La longue marche

Pour deux frères ayant l’intention de poursuivre leurs rêves en course sous harnais, même un voyage aller-retour de neuf heures pour conduire dans un programme, n’est un obstacle. par Paul Delean / Traduction Louise Rioux

Quoi qu’encore à des années-lumière de la célébrité et des statistiques des frères accomplis du Québec comme les Fillion, Lachance et Allard, les Roy commencent à faire parler d’eux dans leur province.

Louis-Philippe Roy, 26 ans, et son frère Pierre-Luc, 28 ans, ont tous deux terminé parmi les 20 premiers conducteurs dans les statistiques de cette année à l’Hippodrome 3R de Trois-Rivières, au Québec. Louis-Philippe a atteint la somme de 120 000 $ en bourses, terminant avec 15 victoires en 186 départs, ce qui le place en septième position. À la fin de la saison 2015, après seulement une année de sa première victoire comme professionnel, il est l’un des conducteurs de relève le plus occupés.

Dans l’ensemble, au 16 novembre, les statistiques de Louis-Philippe sont 275 – 45 – 67 – 40 (153 936 $) 0.347. Pierre-Luc pour sa part, a mené six gagnants en 60 départs à 3R, la plupart provenant de l’écurie de son bon ami Charles Gaudreault, en plus de sept autres sur le Circuit Régional Québec et dans les Maritimes.

Celles de Pierre-Luc à la même date, se lisent comme suit : 92 – 13 – 15 – 15 (34 081 $) 0.286.

Ce qui est peu commun de la part des deux frères, c’est qu’ils vivent très loin de l’Hippodrome 3R, le seul hippodrome entièrement accrédité encore en opération au Québec. Leur ville natale se situe à 460 kilomètres à l’est, soit à Mont-Joli, une ville dont la population est de 6000 personnes, située sur la rive sud du fleuve Saint-Laurent, près de Rimouski. Chaque déplacement vers l’hippodrome représente un très long voyage, pour de relativement petites bourses.

« Nous n’avons pas peur de voyager, » de dire Pierre-Luc.

Ils occupent aussi des emplois à temps plein en plus des courses, ce qui reflète la réalité de l’industrie, soit sa grande fragilité économique au Québec.
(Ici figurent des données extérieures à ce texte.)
/-- A change asked for: it takes effect at once or waits. -/
def State.askChange (s : State) (i : Nat) (p : Package) (stack : Fin 8) (index : Fin 32768) (entry : DWord) (inv : Bool) : State :=
  match s.changeLine i p stack index with
  | none => s.updPkg i fun p => p.change ⟨stack, index, entry, inv, none⟩
  | some l => s.updPkg i fun p => { p with changes := p.changes ++ [⟨stack, index, entry, inv, l⟩] }

/-- Map (R328). -/
def execMap (pkg : Nat) (stack : Fin 8) (index : Fin 32768) (entry : DWord) (s : State) : Out :=
  .next (s.command pkg fun p => s.askChange pkg p stack index entry false)

/-- Invalidate (R328). -/
def execInvalidate (pkg : Nat) (stack : Fin 8) (index : Fin 32768) (s : State) : Out :=
  .next (s.command pkg fun p => s.askChange pkg p stack index 0 true)

/-- Read entry (R328). -/
def execReadEntry (pkg : Nat) (stack : Fin 8) (index : Fin 32768) (s : State) : Out :=
  .next (s.inStage pkg .ready fun p =>
    p.respond 0x08 0 (leBytes (Cells.get p.trans (transKey stack.val index.val)).toNat 8))

/-! ### Pre-empt (R307) -/

/-- A Pre-empt command waits until its folio ends; the first for a folio fixes the line, at once for one that has been dispatched.
For a folio that has ended or was never assigned it completes at once with no context (log 50). -/
def State.askPreempt (s : State) (i : Nat) (p : Package) (ident : Nat) (va : DWord) : State :=
  if s.notEnded i p.queue ident then
    let s := s.updPkg i fun p => { p with asks := p.asks ++ [(ident, va, p.scc)] }
    if (s.folio? (folioKey i ident)).any fun f => f.preempt.isNone then s.armPreempt (folioKey i ident) else s
  else s.updPkg i fun p => p.respond 0x07 0 [0]

/-- Pre-empt (R307, R328). -/
def execPreEmpt (pkg : Nat) (folio : Nat) (va : DWord) (s : State) : Out :=
  .next (s.command pkg fun p => s.askPreempt pkg p folio va)

/-! ### Drain (R303, R319, R328) -/

/-- A trap-log entry as bytes (log 20). -/
def TrapReport.bytes (t : TrapReport) : List Byte :=
  leBytes t.cls.code 1 ++ leBytes t.cycle 8 ++ leBytes t.coord 4 ++ leBytes t.word 2 ++ leBytes t.code 2 ++ leBytes t.tval.toNat 8

/-- What a counter of `w` bits shows: the count, or a free value once it has passed the width (log 92). -/
def shownCount (w n : Nat) : Nat := if n < 2 ^ w then n else Config.counterBeyond w n % 2 ^ w

/-- Drain: the page requests, the drop count and the trap log, which are taken from the device. -/
def Package.drain (p : Package) : Package :=
  let data := leBytes p.requests.length 4 ++ p.requests.flatMap (fun r => leBytes r.toNat 4) ++ leBytes (shownCount 32 p.mdrop) 4 ++
    p.trapLog.flatMap TrapReport.bytes
  { p with requests := [], trapLog := [] }.respond 0x09 0 data

/-- Drain (R328). -/
def execDrain (pkg : Nat) (s : State) : Out := .next (s.inStage pkg .ready Package.drain)

/-! ### Groups (R336 to R341, R359) -/

/-- Whether a broadcast by any of `n` members reaches every other within 320 ticks by way of package 0, over the sideband
tree (R338, R340). -/
def sidebandOk (links : List LinkSpec) (n : Nat) : Bool :=
  let ts := sidebandTree links n
  (List.range n).all fun a => (List.range n).all fun b =>
    a == b || (match ts.getD a none, ts.getD b none with | some x, some y => decide (x.up + y.down ≤ 320) | _, _ => false)

/-- Whether every distance fits in 16 bits (R341). -/
def distancesOk (links : List LinkSpec) (n : Nat) : Bool :=
  (List.range n).all fun sp => (List.range n).all fun dp => (List.range 4).all fun sd => (List.range 4).all fun dd =>
    decide (tableEntry links n sp sd dp dd ≤ 65535)

/-- Whether some die of a member would have more than its 12 Brobor links (R3). -/
def tooManyLinks (links : List LinkSpec) (n : Nat) : Bool :=
  (List.range n).any fun p => (List.range 4).any fun d => decide (12 < linkEnds links p d)

/-- The reason for which formation fails; 0 when it succeeds (R337, R338). A link that ends at no member or at a fenced die, or a
13th link at a die, is one that fails training (log 87). -/
def State.formReason (s : State) (ms : List Nat) (links : List LinkSpec) : Nat :=
  if s.folios.any fun f => recTimed f.record && ms.any f.boundOn then 1
  else if (links.any fun l => !l.trained || !s.linkUp ms l) || tooManyLinks links ms.length then 2
  else if !sidebandOk links ms.length then 3
  else if !distancesOk links ms.length then 4
  else 0

/-- A folio whose package's scc steps forward goes on at its folio cycle. -/
def Folio.shift (f : Folio) (d : Nat) : Folio :=
  { f with start := f.start + d, stop := f.stop.map fun (t : Stop) => { t with y := t.y + d } }

/-- Its cores. -/
def Core.shift (c : Core) (d : Nat) : Core :=
  { c with
    issueAt := c.issueAt + d, lastIssue := c.lastIssue.map (· + d), haltAt := c.haltAt.map (· + d), flagAt := c.flagAt + d }

/-- Its work. -/
def Job.shift (j : Job) (d : Nat) : Job := { j with cyc := j.cyc + d, cut := j.cut.map (· + d) }

/-- A member's scc steps forward by `d` (R338): what runs on it keeps its folio cycle. -/
def State.stepScc (s : State) (i d : Nat) : State :=
  let core (c : Core) : Core := if c.phys = i then c.shift d else c
  { s with
    core := core s.core
    others := s.others.map core
    folios := s.folios.map fun (f : Folio) => if f.owner = i then f.shift d else f
    jobs := s.jobs.map fun (j : Job) => if s.physOf j.core = i then j.shift d else j
    votes := s.votes.map fun (v : Vote) => if v.pkg = i then { v with at_ := v.at_ + d } else v }

/-- The largest of a count among members. -/
def State.largest (s : State) (ms : List Nat) (g : Package → Nat) : Nat :=
  ms.foldl (fun m q => match s.pkgs[q]? with | some p => max m (g p) | none => m) 0

/-- A member joins a group under a logical number (R338), at phase 0 (log 97). Rests agreed, and a rest or hold in force, are gone
(log 80), and a Dissolve that waits completes (log 127). -/
def Package.join (p : Package) (ms : List Nat) (num tick scc formation : Nat) (links : List LinkSpec) (step0 : DWord) : Package :=
  { p with
    group := ms, num := num, tick := tick, scc := scc, formation := formation, links := links, step := step0
    phi := 0, linkPhi := [], slew := 0, commitTick := tick, slewTick := none, rests := [], restLeft := 0, holds := [], stalled := false
    left := false, dissolving := 0, responses := p.responses ++ List.replicate p.dissolving ⟨0x11, 0, []⟩ }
Louis-Philippe est diplômé de l’Université du Québec à Rimouski, et il est analyste financier pour la compagnie de télécommunications Telus. Pierre-Luc travaille en maintenance à l’hôpital de Mont-Joli. Ils organisent leur programme de course en fonction de leurs horaires de travail du mieux qu’ils le peuvent durant les 40 jours de course en direct présentées annuellement à Trois-Rivières.

« Heureusement, mon employeur me laisse beaucoup de flexibilité. Je peux travailler en route, et à partir de mon domicile, » dit Louis-Philippe.

Bien que leur propre implication en courses sous harnais soit plutôt récente, les racines familiales dans le sport remontent à plusieurs décennies. Leur grand-père possédait des chevaux de course ainsi que leur père, Jean-Marc, un comptable qui travaillait pour une compagnie de pavage de Mont-Joli.

À partir des années ’80 jusqu’au début des années ’90, Jean-Marc avait quelques performeurs productifs sur le Circuit Québec comme Lukes Bonhomme p,1:56.3f (182 709 $) et Canaco Rain p,3,1:57.1f (137 514 $), mais il s’est retiré du sport alors que les garçons et leur sœur, Anne-Sophie, maintenant âgée de 21 ans, étaient très jeunes.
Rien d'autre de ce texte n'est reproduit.